Thanks to improved technology, more severe heart defects are now often identified at the 20 week anatomy ultrasound – but not always. If your baby’s hospital does not offer one after birth, request a pulse ox test to check your baby’s oxygen level. This simple and painless test is an easy way to screen for more severe defects that may otherwise go unnoticed until life-threatening symptoms arise.

Some babies may not be diagnosed until they begin to show symptoms days, weeks, or months after birth. What symptoms may indicate an undiagnosed congenital heart defect?

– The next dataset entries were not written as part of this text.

theorem State.placeLine_keeps {ps : Part → Prop} {a1 : Nat} {s0 s : State} (h6 : ps (.regs 6)) (h7 : ps (.regs 7)) (h11 : ps (.regs 11)) (h17 : ps (.regs 17)) (h20 : ps (.regs 20)) (h_dck : ps .dck) (h_evt : ps .evt) (h_gens : ps .gens) (h_lve : ps .lve) (h_med : ps .med) (h_out : ps .out) (h_pci : ps .pci) (h_qqp : ps .qqp) (h_tly : ps .tly) (h : Keeps ps s0 s) : Keeps ps s0 (State.placeLine s a1) := by
  unfold State.placeLine
  repeat' first
    | (extract_lets +onlyGivenNames x; first | ((first | with_reducible refine Keeps.cut (x := x) ?_ ?_ | with_reducible refine KP.cut (x := x) ?_ ?_); rotate_left; (try clear_value x); (intro _; skip); rotate_right; subst x) | subst x)
    | with_reducible assumption | exact h6 | exact h7 | exact h11 | exact h17 | exact h20 | with_reducible apply State.place_keeps | with_reducible apply State.failCmd_keeps | with_reducible apply State.updLine_keeps | with_reducible apply State.padFor_keeps | with_reducible apply Keeps.foldl | with_reducible apply Keeps.foldlFst
    | (intro _; skip) | split
    | (dsimp only; skip)
    | with_reducible refine KO.get (by assumption) ?_ | with_reducible refine KP.get (by assumption) ?_ | with_reducible refine KP.get2 (by assumption) ?_ | with_reducible apply KO.none' | with_reducible apply KP.none' | with_reducible apply KO.some' | with_reducible apply KP.some' | with_reducible apply KO.bind | with_reducible apply KP.bind | with_reducible apply Keeps.getO
    | (with_reducible refine Keeps.lit rfl rfl ?_; first | with_reducible assumption | exact h6 | exact h7 | exact h11 | exact h17 | exact h20 | with_reducible apply State.place_keeps | with_reducible apply State.failCmd_keeps | with_reducible apply State.updLine_keeps | with_reducible apply State.padFor_keeps | with_reducible apply Keeps.foldl | with_reducible apply Keeps.foldlFst | with_reducible refine KO.get (by assumption) ?_ | with_reducible refine KP.get (by assumption) ?_ | with_reducible refine KP.get2 (by assumption) ?_ | with_reducible apply KO.none' | with_reducible apply KP.none' | with_reducible apply KO.some' | with_reducible apply KP.some' | with_reducible apply KO.bind | with_reducible apply KP.bind | with_reducible apply Keeps.getO | (split; skip))

theorem State.mergeDone_keeps {ps : Part → Prop} {a1 : Nat} {s0 s : State} (h6 : ps (.regs 6)) (h7 : ps (.regs 7)) (h11 : ps (.regs 11)) (h17 : ps (.regs 17)) (h20 : ps (.regs 20)) (h_dck : ps .dck) (h_evt : ps .evt) (h_gens : ps .gens) (h_lve : ps .lve) (h_med : ps .med) (h_out : ps .out) (h_pci : ps .pci) (h_qqp : ps .qqp) (h_tly : ps .tly) (h : Keeps ps s0 s) : Keeps ps s0 (State.mergeDone s a1) := by
  unfold State.mergeDone
  repeat' first
    | (extract_lets +onlyGivenNames x; first | (with_reducible refine Keeps.cut (x := x) ?_ ?_; rotate_left; (try clear_value x); (intro _; skip); rotate_right; subst x) | subst x)
    | with_reducible assumption | exact h6 | exact h7 | exact h11 | exact h17 | exact h20 | with_reducible apply State.placeLine_keeps | with_reducible apply State.updLine_keeps
    | (intro _; skip) | split
    | (dsimp only; skip)
    | (with_reducible refine Keeps.lit rfl rfl ?_; first | with_reducible assumption | exact h6 | exact h7 | exact h11 | exact h17 | exact h20 | with_reducible apply State.placeLine_keeps | with_reducible apply State.updLine_keeps | (split; skip))

theorem State.handOver_keeps {ps : Part → Prop} {a1 a2 : Nat} {s0 s : State} (h6 : ps (.regs 6)) (h7 : ps (.regs 7)) (h11 : ps (.regs 11)) (h17 : ps (.regs 17)) (h20 : ps (.regs 20)) (h_dck : ps .dck) (h_evt : ps .evt) (h_gens : ps .gens) (h_lve : ps .lve) (h_med : ps .med) (h_noc : ps .noc) (h_out : ps .out) (h_pci : ps .pci) (h_qqp : ps .qqp) (h_tly : ps .tly) (h : Keeps ps s0 s) : Keeps ps s0 (State.handOver s a1 a2).1 := by
  unfold State.handOver
  repeat' first
    | (extract_lets +onlyGivenNames x; first | (with_reducible refine Keeps.cut (x := x) ?_ ?_; rotate_left; (try clear_value x); (intro _; skip); rotate_right; subst x) | subst x)
    | with_reducible assumption | exact h6 | exact h7 | exact h11 | exact h17 | exact h20 | with_reducible apply State.needPage_keeps | with_reducible apply State.updLine_keeps | with_reducible apply State.askSectors_keeps | with_reducible apply State.skidReads_keeps | with_reducible apply State.mergeDone_keeps
    | (intro _; skip) | split
    | (dsimp only; skip)
    | with_reducible refine Keeps.pair (by assumption) ?_
    | (with_reducible refine Keeps.lit rfl rfl ?_; first | with_reducible assumption | exact h6 | exact h7 | exact h11 | exact h17 | exact h20 | with_reducible apply State.needPage_keeps | with_reducible apply State.updLine_keeps | with_reducible apply State.askSectors_keeps | with_reducible apply State.skidReads_keeps | with_reducible apply State.mergeDone_keeps | with_reducible refine Keeps.pair (by assumption) ?_ | (split; skip))

theorem State.placePending_keeps {ps : Part → Prop} {s0 s : State} (h6 : ps (.regs 6)) (h7 : ps (.regs 7)) (h11 : ps (.regs 11)) (h17 : ps (.regs 17)) (h20 : ps (.regs 20)) (h_dck : ps .dck) (h_evt : ps .evt) (h_gens : ps .gens) (h_lve : ps .lve) (h_med : ps .med) (h_out : ps .out) (h_pci : ps .pci) (h_qqp : ps .qqp) (h_tly : ps .tly) (h : Keeps ps s0 s) : Keeps ps s0 (State.placePending s) := by
  unfold State.placePending
  repeat' first
    | with_reducible assumption | exact h6 | exact h7 | exact h11 | exact h17 | exact h20 | with_reducible apply State.placeLine_keeps | with_reducible apply Keeps.foldl | with_reducible apply Keeps.foldlFst
    | (intro _; skip) | split
    | (dsimp only; skip)
    | (with_reducible refine Keeps.lit rfl rfl ?_; first | with_reducible assumption | exact h6 | exact h7 | exact h11 | exact h17 | exact h20 | with_reducible apply State.placeLine_keeps | with_reducible apply Keeps.foldl | with_reducible apply Keeps.foldlFst | (split; skip))

theorem State.resumeMerges_keeps {ps : Part → Prop} {s0 s : State} (h6 : ps (.regs 6)) (h7 : ps (.regs 7)) (h11 : ps (.regs 11)) (h17 : ps (.regs 17)) (h20 : ps (.regs 20)) (h_dck : ps .dck) (h_evt : ps .evt) (h_gens : ps .gens) (h_lve : ps .lve) (h_med : ps .med) (h_out : ps .out) (h_pci : ps .pci) (h_qqp : ps .qqp) (h_tly : ps .tly) (h : Keeps ps s0 s) : Keeps ps s0 (State.resumeMerges s) := by
  unfold State.resumeMerges
  repeat' first
    | with_reducible assumption | exact h6 | exact h7 | exact h11 | exact h17 | exact h20 | with_reducible apply State.mergeDone_keeps | with_reducible apply Keeps.foldl | with_reducible apply Keeps.foldlFst
    | (intro _; skip) | split
    | (dsimp only; skip)
    | (with_reducible refine Keeps.lit rfl rfl ?_; first | with_reducible assumption | exact h6 | exact h7 | exact h11 | exact h17 | exact h20 | with_reducible apply State.mergeDone_keeps | with_reducible apply Keeps.foldl | with_reducible apply Keeps.foldlFst | (split; skip))

theorem execPageRowPadTimer_keeps {ps : Part → Prop} {s : State} {a1 : Nat} (h_med : ps .med) : ∀ r, (execPageRowPadTimer a1 s) = .next r → Keeps ps s r := by
  intro r e
  cases e
  have h := Keeps.refl (ps := ps) s
  repeat' first
    | with_reducible assumption | with_reducible apply State.when_keeps | with_reducible apply State.padRow_keeps
    | (intro _; skip) | split
    | (dsimp only; skip)

theorem State.updateEntry_keeps {ps : Part → Prop} {a1 : Nat} {a2 : Line} {a3 : Nat} {s0 s : State} (h7 : ps (.regs 7)) (h9 : ps (.regs 9)) (h_med : ps .med) (h_tly : ps .tly) (h : Keeps ps s0 s) : Keeps ps s0 (State.updateEntry s a1 a2 a3).1 := by
  unfold State.updateEntry
  repeat' first
    | (extract_lets +onlyGivenNames x; first | (with_reducible refine Keeps.cut (x := x) ?_ ?_; rotate_left; (try clear_value x); (intro _; skip); rotate_right; subst x) | subst x)
    | with_reducible assumption | exact h7 | exact h9 | with_reducible apply State.setEntry_keeps | with_reducible apply State.lowerValid_keeps
    | (intro _; skip) | split
    | (dsimp only; skip)
    | with_reducible refine Keeps.pair (by assumption) ?_
    | (with_reducible refine Keeps.lit rfl rfl ?_; first | with_reducible assumption | exact h7 | exact h9 | with_reducible apply State.setEntry_keeps | with_reducible apply State.lowerValid_keeps | with_reducible refine Keeps.pair (by assumption) ?_ | (split; skip))

theorem State.stalePlace_keeps {ps : Part → Prop} {a1 : Nat} {s0 s : State} (h9 : ps (.regs 9)) (h_med : ps .med) (h_tly : ps .tly) (h : Keeps ps s0 s) : Keeps ps s0 (State.stalePlace s a1) := by
  unfold State.stalePlace
  repeat' first
    | with_reducible assumption | exact h9 | with_reducible apply State.lowerValid_keeps | with_reducible apply State.updLine_keeps
    | (intro _; skip) | split
    | (dsimp only; skip)
    | (with_reducible refine Keeps.lit rfl rfl ?_; first | with_reducible assumption | exact h9 | with_reducible apply State.lowerValid_keeps | with_reducible apply State.updLine_keeps | (split; skip))

theorem State.updateLines_keeps {ps : Part → Prop} {a1 : List Nat} {s0 s : State} (h7 : ps (.regs 7)) (h9 : ps (.regs 9)) (h11 : ps (.regs 11)) (h17 : ps (.regs 17)) (h20 : ps (.regs 20)) (h_evt : ps .evt) (h_gens : ps .gens) (h_lve : ps .lve) (h_med : ps .med) (h_out : ps .out) (h_pci : ps .pci) (h_qqp : ps .qqp) (h_tly : ps .tly) (h : Keeps ps s0 s) : Keeps ps s0 (State.updateLines s a1) := by
  unfold State.updateLines
  repeat' first
    | (extract_lets +onlyGivenNames x; first | (with_reducible refine Keeps.cut (x := x) ?_ ?_; rotate_left; (try clear_value x); (intro _; skip); rotate_right; subst x) | subst x)
    | with_reducible assumption | exact h7 | exact h9 | exact h11 | exact h17 | exact h20 | with_reducible apply State.stalePlace_keeps | with_reducible apply State.updateEntry_keeps | with_reducible apply State.countProgrammed_keeps | with_reducible apply State.updLine_keeps | with_reducible apply State.journal_keeps | with_reducible apply State.ckptCheck_keeps | with_reducible apply State.journalMirrored_keeps | with_reducible apply Keeps.foldl | with_reducible apply Keeps.foldlFst
    | (intro _; skip) | split
    | (dsimp only; skip)
    | with_reducible refine Keeps.pair (by assumption) ?_
    | (with_reducible refine Keeps.lit rfl rfl ?_; first | with_reducible assumption | exact h7 | exact h9 | exact h11 | exact h17 | exact h20 | with_reducible apply State.stalePlace_keeps | with_reducible apply State.updateEntry_keeps | with_reducible apply State.countProgrammed_keeps | with_reducible apply State.updLine_keeps | with_reducible apply State.journal_keeps | with_reducible apply State.ckptCheck_keeps | with_reducible apply State.journalMirrored_keeps | with_reducible apply Keeps.foldl | with_reducible apply Keeps.foldlFst | with_reducible refine Keeps.pair (by assumption) ?_ | (split; skip))

theorem State.eraseRefuge_keeps {ps : Part → Prop} {a1 : Nat → Bool} {s0 s : State} (h9 : ps (.regs 9)) (h_med : ps .med) (h : Keeps ps s0 s) : Keeps ps s0 (State.eraseRefuge s a1) := by
  unfold State.eraseRefuge
  repeat' first
    | (extract_lets +onlyGivenNames x; first | (with_reducible refine Keeps.cut (x := x) ?_ ?_; rotate_left; (try clear_value x); (intro _; skip); rotate_right; subst x) | subst x)
    | with_reducible assumption | exact h9 | with_reducible apply State.eraseCheck_keeps | with_reducible apply State.updStripe_keeps | with_reducible apply Keeps.foldl | with_reducible apply Keeps.foldlFst
    | (intro _; skip) | split
    | (dsimp only; skip)
    | (with_reducible refine Keeps.lit rfl rfl ?_; first | with_reducible assumption | exact h9 | with_reducible apply State.eraseCheck_keeps | with_reducible apply State.updStripe_keeps | with_reducible apply Keeps.foldl | with_reducible apply Keeps.foldlFst | (split; skip))

theorem State.refugeCheck_keeps {ps : Part → Prop} {s0 s : State} (h9 : ps (.regs 9)) (h_med : ps .med) (h : Keeps ps s0 s) : Keeps ps s0 (State.refugeCheck s) := by
  unfold State.refugeCheck
  repeat' first
    | (extract_lets +onlyGivenNames x; first | (with_reducible refine Keeps.cut (x := x) ?_ ?_; rotate_left; (try clear_value x); (intro _; skip); rotate_right; subst x) | subst x)
    | with_reducible assumption | exact h9 | with_reducible apply State.eraseRefuge_keeps
    | (intro _; skip) | split
    | (dsimp only; skip)
    | (with_reducible refine Keeps.lit rfl rfl ?_; first | with_reducible assumption | exact h9 | with_reducible apply State.eraseRefuge_keeps | (split; skip))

  • Difficulty feeding – taking a long time to feed, sweating while eating, slow weight gain
  • Labored breathing – pulling under ribs when breathing (retracting), shoulder shrugging
  • Extreme fatigue – often unable to finish feedings, routinely needing to be awakened to feed
  • Color change – blue/gray tint around lips, under eyes, or on nail beds. Mottling (red lacey appearance) to arms or legs.

If your baby is experiencing any of these symptoms seek medical attention immediately.

Minor defects are most often discovered at routine well-check appointments. Your pediatrician may notice a murmur which could indicate the presence of a congenital heart defect.

If a heart defect is suspected an echocardiogram (ultrasound of the heart) will likely be recommended. An echocardiogram uses sound waves to create images of the hearts chambers, valves, and vessels. A cardiologist will evaluate how the blood moves through the heart and measurements can be taken of the heart’s structures.

In some cases, heart defects may go undetected until adolescence or early adulthood. These cases often require rapid intervention due to a sudden onset of symptoms.